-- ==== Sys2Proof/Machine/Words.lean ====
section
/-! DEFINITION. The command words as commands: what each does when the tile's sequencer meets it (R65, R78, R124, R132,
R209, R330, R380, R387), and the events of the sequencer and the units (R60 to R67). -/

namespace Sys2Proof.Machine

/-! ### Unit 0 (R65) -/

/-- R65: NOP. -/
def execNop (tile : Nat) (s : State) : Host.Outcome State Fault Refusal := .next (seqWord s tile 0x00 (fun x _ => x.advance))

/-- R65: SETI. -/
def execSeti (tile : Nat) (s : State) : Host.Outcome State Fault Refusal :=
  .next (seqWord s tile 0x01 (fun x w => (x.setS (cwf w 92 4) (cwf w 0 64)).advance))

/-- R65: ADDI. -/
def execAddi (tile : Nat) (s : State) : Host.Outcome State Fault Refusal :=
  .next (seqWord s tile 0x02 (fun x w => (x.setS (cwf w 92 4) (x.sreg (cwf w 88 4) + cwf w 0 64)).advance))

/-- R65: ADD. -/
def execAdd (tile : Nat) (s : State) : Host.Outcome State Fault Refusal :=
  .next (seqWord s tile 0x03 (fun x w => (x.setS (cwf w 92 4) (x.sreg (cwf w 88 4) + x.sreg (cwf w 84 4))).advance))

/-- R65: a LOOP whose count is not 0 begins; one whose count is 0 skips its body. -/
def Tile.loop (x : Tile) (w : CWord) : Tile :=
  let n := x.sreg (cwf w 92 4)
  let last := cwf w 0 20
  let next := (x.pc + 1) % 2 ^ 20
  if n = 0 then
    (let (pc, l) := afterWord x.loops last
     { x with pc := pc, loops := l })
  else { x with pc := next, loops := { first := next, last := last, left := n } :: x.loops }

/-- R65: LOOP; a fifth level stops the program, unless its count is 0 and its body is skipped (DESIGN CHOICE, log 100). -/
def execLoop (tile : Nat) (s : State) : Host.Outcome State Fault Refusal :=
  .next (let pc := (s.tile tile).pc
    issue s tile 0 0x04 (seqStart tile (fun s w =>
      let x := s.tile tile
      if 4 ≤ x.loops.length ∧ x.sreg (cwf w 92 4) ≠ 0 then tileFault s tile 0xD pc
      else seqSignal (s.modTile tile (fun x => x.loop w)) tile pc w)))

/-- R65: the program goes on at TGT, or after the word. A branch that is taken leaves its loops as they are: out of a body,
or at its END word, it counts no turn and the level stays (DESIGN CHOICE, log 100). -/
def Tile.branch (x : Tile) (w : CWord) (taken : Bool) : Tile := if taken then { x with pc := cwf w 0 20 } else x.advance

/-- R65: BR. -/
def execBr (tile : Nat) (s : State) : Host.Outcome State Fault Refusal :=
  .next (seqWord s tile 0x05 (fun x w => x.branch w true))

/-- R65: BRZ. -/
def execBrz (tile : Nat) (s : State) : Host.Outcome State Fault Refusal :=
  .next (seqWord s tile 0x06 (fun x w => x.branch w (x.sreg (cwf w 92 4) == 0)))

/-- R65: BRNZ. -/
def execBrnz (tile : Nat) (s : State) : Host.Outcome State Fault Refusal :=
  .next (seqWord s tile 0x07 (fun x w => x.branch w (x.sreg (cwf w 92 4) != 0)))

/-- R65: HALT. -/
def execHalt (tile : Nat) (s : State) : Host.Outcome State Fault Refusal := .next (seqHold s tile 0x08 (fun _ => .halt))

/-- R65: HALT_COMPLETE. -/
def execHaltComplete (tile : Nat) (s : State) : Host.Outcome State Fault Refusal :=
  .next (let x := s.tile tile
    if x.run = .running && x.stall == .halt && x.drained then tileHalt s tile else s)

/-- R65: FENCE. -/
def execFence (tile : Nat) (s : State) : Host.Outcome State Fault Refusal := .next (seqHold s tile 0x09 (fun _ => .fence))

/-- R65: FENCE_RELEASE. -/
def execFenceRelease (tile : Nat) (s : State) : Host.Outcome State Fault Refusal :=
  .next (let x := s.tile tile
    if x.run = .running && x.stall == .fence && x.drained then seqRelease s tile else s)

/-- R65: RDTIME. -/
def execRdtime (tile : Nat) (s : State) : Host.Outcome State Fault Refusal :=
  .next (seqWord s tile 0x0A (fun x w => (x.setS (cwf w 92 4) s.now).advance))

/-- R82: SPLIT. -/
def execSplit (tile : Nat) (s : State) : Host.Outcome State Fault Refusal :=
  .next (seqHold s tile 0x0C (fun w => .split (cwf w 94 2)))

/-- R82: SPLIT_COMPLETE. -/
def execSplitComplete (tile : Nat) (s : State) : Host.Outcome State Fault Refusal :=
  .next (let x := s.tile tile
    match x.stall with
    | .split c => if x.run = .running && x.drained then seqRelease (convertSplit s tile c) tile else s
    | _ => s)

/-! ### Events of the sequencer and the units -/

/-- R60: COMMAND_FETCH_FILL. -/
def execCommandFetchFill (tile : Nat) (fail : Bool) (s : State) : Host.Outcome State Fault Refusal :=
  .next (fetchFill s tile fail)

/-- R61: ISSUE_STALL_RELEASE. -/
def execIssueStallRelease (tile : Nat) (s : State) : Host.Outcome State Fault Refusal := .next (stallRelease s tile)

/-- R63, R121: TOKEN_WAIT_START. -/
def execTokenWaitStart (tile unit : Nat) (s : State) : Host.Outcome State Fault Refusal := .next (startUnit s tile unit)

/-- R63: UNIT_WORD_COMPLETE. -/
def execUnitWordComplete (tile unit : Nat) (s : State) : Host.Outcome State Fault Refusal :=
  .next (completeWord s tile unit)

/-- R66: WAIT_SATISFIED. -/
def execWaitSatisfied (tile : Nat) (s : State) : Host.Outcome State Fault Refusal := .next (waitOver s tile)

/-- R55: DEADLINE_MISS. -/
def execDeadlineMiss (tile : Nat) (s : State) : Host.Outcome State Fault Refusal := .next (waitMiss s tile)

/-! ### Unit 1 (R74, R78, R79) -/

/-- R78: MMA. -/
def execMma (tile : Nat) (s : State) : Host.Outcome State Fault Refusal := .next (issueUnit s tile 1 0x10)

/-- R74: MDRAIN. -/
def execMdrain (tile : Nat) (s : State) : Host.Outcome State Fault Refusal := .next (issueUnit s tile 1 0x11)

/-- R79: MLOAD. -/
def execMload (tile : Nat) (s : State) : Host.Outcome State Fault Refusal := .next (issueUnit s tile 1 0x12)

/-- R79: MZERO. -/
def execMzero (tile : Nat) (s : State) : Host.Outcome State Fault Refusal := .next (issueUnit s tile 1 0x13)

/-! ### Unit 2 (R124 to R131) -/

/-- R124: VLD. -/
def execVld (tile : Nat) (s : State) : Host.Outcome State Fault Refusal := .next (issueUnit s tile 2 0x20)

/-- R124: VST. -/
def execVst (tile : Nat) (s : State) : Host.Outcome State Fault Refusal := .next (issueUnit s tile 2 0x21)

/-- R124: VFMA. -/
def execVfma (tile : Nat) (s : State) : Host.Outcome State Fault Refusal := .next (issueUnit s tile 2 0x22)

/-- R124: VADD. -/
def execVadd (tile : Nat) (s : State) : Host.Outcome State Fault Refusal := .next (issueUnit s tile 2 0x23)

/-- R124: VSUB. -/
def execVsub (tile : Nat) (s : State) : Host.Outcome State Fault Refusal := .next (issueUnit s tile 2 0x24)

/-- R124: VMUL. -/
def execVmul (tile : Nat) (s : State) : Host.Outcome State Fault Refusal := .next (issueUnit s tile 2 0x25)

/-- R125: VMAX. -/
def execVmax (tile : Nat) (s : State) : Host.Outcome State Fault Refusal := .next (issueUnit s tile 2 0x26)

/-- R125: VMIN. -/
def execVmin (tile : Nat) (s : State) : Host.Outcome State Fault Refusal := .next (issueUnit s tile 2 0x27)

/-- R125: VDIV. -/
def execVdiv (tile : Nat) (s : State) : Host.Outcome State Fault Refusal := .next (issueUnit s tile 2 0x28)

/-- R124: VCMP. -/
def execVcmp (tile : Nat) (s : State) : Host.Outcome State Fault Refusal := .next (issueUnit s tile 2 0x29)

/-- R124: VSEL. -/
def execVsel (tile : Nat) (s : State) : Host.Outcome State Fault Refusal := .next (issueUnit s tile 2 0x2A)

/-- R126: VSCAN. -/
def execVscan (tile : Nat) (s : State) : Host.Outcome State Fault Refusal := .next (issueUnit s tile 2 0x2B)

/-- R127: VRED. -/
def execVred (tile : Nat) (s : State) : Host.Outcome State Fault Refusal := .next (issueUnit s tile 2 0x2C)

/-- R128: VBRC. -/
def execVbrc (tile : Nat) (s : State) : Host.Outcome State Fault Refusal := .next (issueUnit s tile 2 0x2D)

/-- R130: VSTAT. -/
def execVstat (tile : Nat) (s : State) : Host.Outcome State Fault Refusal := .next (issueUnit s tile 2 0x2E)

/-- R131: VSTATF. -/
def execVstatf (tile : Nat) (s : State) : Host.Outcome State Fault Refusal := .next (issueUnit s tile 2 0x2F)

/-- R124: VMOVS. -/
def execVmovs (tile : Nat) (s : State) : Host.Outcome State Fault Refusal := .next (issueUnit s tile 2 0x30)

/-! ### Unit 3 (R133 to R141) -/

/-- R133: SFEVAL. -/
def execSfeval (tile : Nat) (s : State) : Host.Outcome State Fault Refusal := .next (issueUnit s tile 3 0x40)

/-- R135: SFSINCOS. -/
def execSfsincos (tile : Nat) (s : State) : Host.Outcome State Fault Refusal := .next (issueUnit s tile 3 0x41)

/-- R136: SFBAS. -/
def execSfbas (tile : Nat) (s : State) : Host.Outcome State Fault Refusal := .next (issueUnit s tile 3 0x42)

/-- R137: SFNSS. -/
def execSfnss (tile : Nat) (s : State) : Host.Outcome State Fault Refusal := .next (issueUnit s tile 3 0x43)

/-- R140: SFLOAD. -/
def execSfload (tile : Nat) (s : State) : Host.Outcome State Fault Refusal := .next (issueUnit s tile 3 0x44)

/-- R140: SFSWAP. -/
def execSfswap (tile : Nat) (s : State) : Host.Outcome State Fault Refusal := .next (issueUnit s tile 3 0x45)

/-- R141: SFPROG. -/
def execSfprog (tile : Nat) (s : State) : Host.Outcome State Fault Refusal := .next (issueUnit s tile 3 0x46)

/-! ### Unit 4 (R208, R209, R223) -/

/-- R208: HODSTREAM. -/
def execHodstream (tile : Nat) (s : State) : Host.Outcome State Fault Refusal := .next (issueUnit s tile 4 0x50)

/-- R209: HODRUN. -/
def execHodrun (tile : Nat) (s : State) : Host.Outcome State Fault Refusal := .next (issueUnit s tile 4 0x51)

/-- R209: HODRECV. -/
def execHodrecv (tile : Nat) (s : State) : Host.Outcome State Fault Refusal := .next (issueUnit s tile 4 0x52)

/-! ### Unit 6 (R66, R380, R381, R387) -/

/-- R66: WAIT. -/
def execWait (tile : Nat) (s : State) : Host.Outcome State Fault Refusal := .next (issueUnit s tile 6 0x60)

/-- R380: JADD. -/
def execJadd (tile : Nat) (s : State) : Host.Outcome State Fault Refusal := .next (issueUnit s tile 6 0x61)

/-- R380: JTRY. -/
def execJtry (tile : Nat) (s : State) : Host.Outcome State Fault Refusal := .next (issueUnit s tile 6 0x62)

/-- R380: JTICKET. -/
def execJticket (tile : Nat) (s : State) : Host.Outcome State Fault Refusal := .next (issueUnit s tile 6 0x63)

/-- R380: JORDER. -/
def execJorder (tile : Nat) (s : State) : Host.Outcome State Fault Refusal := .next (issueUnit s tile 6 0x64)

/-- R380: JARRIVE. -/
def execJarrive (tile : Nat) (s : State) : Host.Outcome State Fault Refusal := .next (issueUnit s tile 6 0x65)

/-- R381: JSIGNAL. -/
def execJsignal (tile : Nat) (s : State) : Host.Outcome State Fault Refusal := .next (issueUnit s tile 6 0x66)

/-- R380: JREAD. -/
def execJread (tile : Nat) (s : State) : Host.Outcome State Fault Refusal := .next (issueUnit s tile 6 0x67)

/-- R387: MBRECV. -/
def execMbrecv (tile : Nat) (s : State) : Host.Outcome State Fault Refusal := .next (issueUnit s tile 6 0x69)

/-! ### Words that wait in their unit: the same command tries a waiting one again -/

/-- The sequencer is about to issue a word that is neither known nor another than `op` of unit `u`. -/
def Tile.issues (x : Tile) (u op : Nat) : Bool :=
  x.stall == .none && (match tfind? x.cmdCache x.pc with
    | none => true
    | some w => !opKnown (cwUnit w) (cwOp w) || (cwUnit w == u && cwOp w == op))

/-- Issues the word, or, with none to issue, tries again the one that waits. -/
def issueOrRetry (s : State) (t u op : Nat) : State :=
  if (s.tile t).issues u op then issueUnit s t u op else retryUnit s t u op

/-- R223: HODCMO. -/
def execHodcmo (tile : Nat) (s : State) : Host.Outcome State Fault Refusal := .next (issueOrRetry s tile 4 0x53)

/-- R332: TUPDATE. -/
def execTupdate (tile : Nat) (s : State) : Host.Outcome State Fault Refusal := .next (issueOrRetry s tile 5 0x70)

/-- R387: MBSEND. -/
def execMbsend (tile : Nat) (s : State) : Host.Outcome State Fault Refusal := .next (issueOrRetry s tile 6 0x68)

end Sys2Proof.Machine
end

* * *

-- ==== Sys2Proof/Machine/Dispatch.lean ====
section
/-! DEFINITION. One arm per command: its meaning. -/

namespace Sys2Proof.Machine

--

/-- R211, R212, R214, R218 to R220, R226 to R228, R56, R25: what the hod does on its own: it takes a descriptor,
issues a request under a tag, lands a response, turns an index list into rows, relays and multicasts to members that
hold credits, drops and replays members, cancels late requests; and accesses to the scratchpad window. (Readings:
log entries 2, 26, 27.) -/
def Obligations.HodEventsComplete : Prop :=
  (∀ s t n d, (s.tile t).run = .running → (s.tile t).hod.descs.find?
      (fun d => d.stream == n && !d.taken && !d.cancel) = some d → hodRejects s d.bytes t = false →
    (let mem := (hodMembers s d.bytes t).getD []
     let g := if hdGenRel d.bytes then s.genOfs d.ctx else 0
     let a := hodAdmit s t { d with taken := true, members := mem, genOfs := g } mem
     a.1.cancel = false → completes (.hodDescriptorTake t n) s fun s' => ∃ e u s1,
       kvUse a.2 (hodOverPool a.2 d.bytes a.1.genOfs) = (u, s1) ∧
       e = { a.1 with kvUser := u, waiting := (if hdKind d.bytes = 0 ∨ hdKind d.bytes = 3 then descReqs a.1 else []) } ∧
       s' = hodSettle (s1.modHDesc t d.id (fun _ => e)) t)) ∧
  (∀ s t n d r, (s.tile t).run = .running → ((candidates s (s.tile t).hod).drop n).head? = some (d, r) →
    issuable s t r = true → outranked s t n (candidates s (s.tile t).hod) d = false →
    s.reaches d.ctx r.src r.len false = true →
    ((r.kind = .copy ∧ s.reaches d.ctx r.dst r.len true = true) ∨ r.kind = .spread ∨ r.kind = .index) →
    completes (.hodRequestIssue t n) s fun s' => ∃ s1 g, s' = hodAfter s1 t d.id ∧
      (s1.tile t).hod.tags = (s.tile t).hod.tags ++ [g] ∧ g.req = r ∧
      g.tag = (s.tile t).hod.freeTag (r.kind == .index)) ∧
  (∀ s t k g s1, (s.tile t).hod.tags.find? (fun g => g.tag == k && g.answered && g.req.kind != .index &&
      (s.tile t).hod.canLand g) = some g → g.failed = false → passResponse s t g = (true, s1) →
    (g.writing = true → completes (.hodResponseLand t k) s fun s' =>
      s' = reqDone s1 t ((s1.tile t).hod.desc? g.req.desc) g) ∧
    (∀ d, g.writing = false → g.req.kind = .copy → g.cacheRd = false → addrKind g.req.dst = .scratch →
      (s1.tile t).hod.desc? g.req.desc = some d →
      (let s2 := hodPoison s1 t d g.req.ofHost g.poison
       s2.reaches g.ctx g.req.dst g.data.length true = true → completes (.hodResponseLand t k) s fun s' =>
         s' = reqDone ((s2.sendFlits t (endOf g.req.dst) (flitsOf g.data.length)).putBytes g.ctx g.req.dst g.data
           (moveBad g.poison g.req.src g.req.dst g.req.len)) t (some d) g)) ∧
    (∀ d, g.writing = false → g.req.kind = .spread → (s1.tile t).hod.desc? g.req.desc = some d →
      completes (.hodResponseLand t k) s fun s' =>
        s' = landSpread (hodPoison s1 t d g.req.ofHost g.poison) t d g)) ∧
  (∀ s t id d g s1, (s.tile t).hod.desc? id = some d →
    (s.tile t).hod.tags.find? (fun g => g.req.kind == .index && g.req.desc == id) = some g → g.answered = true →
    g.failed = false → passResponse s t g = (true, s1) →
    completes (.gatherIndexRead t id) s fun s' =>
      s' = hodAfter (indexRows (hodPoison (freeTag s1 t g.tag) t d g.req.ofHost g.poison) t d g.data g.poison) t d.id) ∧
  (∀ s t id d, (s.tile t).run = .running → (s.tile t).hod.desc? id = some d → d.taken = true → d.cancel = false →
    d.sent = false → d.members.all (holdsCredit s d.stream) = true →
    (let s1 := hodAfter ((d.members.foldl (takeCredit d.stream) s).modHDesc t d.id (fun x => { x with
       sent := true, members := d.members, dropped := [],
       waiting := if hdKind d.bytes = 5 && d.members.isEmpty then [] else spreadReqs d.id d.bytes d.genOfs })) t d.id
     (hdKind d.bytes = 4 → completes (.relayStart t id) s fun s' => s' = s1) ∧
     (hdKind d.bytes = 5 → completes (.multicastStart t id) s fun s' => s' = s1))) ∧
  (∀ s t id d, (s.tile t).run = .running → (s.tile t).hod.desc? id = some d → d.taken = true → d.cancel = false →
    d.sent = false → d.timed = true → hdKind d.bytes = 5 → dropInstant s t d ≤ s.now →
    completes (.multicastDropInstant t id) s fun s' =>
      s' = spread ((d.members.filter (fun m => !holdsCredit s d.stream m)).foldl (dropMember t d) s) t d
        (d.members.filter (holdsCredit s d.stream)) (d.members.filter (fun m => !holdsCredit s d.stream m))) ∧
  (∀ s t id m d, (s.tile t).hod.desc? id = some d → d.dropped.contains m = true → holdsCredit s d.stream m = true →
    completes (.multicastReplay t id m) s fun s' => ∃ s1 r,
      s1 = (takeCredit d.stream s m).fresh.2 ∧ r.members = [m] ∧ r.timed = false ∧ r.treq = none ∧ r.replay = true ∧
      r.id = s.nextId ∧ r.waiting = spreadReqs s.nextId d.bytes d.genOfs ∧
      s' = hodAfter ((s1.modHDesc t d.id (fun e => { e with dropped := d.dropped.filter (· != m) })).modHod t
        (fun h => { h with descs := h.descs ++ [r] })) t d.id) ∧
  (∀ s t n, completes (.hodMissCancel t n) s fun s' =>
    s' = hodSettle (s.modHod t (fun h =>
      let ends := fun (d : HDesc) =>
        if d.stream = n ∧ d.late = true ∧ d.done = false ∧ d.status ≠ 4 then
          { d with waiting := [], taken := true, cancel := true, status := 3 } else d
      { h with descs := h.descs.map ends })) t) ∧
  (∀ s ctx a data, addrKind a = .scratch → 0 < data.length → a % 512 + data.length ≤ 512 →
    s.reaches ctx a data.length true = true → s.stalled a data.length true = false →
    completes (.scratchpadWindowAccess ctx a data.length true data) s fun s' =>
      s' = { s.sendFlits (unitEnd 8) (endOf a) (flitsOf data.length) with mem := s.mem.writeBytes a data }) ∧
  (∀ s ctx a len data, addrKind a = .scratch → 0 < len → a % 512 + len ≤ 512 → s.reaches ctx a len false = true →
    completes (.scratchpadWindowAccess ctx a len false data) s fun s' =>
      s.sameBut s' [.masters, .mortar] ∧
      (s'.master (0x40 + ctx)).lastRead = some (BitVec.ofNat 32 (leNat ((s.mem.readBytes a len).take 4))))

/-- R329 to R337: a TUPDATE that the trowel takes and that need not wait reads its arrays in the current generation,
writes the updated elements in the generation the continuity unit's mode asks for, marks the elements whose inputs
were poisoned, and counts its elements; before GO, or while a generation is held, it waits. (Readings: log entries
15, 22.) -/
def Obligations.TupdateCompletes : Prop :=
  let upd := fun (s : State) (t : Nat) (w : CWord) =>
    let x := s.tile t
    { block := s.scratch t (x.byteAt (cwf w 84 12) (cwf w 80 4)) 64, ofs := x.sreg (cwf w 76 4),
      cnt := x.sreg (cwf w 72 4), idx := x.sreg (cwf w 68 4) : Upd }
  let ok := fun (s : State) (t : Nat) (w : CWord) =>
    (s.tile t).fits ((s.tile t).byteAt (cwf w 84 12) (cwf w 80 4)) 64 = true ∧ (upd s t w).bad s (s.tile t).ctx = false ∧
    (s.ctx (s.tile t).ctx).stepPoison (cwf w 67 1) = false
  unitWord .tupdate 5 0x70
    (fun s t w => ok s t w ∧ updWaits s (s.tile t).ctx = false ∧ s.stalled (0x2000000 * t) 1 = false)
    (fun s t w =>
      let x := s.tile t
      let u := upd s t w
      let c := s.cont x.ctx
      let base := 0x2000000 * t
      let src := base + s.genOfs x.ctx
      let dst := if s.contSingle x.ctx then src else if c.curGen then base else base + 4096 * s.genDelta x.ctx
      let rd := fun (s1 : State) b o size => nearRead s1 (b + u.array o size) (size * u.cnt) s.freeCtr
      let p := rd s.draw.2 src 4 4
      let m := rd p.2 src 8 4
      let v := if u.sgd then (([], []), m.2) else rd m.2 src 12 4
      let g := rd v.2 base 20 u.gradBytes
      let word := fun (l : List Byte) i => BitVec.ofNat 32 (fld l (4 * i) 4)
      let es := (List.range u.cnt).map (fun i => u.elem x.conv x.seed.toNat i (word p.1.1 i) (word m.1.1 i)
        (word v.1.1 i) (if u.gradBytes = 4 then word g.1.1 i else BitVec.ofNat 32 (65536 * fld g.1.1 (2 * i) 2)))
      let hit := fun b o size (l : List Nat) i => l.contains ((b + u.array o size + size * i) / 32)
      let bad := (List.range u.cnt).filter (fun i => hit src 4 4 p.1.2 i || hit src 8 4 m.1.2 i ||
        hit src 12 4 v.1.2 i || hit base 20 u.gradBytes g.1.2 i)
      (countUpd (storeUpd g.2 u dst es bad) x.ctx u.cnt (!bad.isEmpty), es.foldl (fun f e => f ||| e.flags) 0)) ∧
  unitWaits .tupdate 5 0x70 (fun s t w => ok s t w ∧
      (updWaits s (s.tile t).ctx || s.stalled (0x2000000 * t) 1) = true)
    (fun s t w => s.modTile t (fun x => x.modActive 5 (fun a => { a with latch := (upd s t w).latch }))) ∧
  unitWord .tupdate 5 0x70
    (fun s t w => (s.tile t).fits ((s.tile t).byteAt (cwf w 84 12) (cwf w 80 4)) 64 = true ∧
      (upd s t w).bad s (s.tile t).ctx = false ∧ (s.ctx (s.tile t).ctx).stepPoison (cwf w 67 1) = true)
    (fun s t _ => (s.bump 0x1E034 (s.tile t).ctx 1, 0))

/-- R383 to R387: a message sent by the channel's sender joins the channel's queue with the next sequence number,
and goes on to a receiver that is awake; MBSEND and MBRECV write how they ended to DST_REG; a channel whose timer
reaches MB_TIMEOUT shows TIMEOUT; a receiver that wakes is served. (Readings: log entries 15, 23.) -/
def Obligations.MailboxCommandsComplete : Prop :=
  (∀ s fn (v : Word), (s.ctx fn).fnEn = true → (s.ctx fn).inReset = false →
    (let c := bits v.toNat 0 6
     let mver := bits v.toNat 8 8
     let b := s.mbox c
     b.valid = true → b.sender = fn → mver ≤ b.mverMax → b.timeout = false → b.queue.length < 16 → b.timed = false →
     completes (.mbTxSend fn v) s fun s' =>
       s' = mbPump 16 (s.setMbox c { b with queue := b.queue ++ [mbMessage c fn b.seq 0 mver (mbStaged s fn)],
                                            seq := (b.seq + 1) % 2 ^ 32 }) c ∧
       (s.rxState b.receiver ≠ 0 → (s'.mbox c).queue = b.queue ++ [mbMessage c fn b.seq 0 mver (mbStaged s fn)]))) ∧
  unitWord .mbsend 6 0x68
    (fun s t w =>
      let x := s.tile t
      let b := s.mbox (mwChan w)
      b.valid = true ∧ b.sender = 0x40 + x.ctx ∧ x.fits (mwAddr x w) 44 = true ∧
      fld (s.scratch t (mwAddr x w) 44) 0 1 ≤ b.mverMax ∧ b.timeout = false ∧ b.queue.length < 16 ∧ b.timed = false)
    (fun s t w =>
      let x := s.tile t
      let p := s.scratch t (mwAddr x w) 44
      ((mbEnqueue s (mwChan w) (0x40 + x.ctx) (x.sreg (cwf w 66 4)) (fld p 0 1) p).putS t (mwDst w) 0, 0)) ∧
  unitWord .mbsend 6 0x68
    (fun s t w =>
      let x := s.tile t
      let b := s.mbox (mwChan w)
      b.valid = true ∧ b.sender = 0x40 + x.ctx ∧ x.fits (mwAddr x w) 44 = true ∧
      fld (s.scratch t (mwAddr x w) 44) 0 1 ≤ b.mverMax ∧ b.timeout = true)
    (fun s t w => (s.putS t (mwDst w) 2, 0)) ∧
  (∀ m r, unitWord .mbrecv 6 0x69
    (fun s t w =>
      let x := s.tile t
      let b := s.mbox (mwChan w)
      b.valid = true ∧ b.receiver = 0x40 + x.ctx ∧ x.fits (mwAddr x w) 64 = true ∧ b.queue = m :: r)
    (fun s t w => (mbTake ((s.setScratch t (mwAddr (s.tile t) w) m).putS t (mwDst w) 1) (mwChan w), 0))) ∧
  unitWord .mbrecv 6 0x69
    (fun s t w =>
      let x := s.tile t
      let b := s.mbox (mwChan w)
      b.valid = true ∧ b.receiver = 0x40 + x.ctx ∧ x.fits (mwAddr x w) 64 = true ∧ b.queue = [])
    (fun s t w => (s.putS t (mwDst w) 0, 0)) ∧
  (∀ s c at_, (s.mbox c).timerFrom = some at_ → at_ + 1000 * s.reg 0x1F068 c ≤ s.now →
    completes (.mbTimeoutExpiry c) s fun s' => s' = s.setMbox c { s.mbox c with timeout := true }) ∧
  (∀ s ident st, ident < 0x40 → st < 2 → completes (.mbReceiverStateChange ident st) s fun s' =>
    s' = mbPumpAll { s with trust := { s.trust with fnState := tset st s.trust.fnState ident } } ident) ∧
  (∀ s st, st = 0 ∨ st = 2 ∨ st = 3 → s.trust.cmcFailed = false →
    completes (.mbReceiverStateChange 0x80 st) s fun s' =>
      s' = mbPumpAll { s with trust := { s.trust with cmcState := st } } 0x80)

_Assignment_: Each line above that includes "generation" should be shown.

_Reply_:
/-- R329 to R337: a TUPDATE that the trowel takes and that need not wait reads its arrays in the current generation,
writes the updated elements in the generation the continuity unit's mode asks for, marks the elements whose inputs
were poisoned, and counts its elements; before GO, or while a generation is held, it waits. (Readings: log entries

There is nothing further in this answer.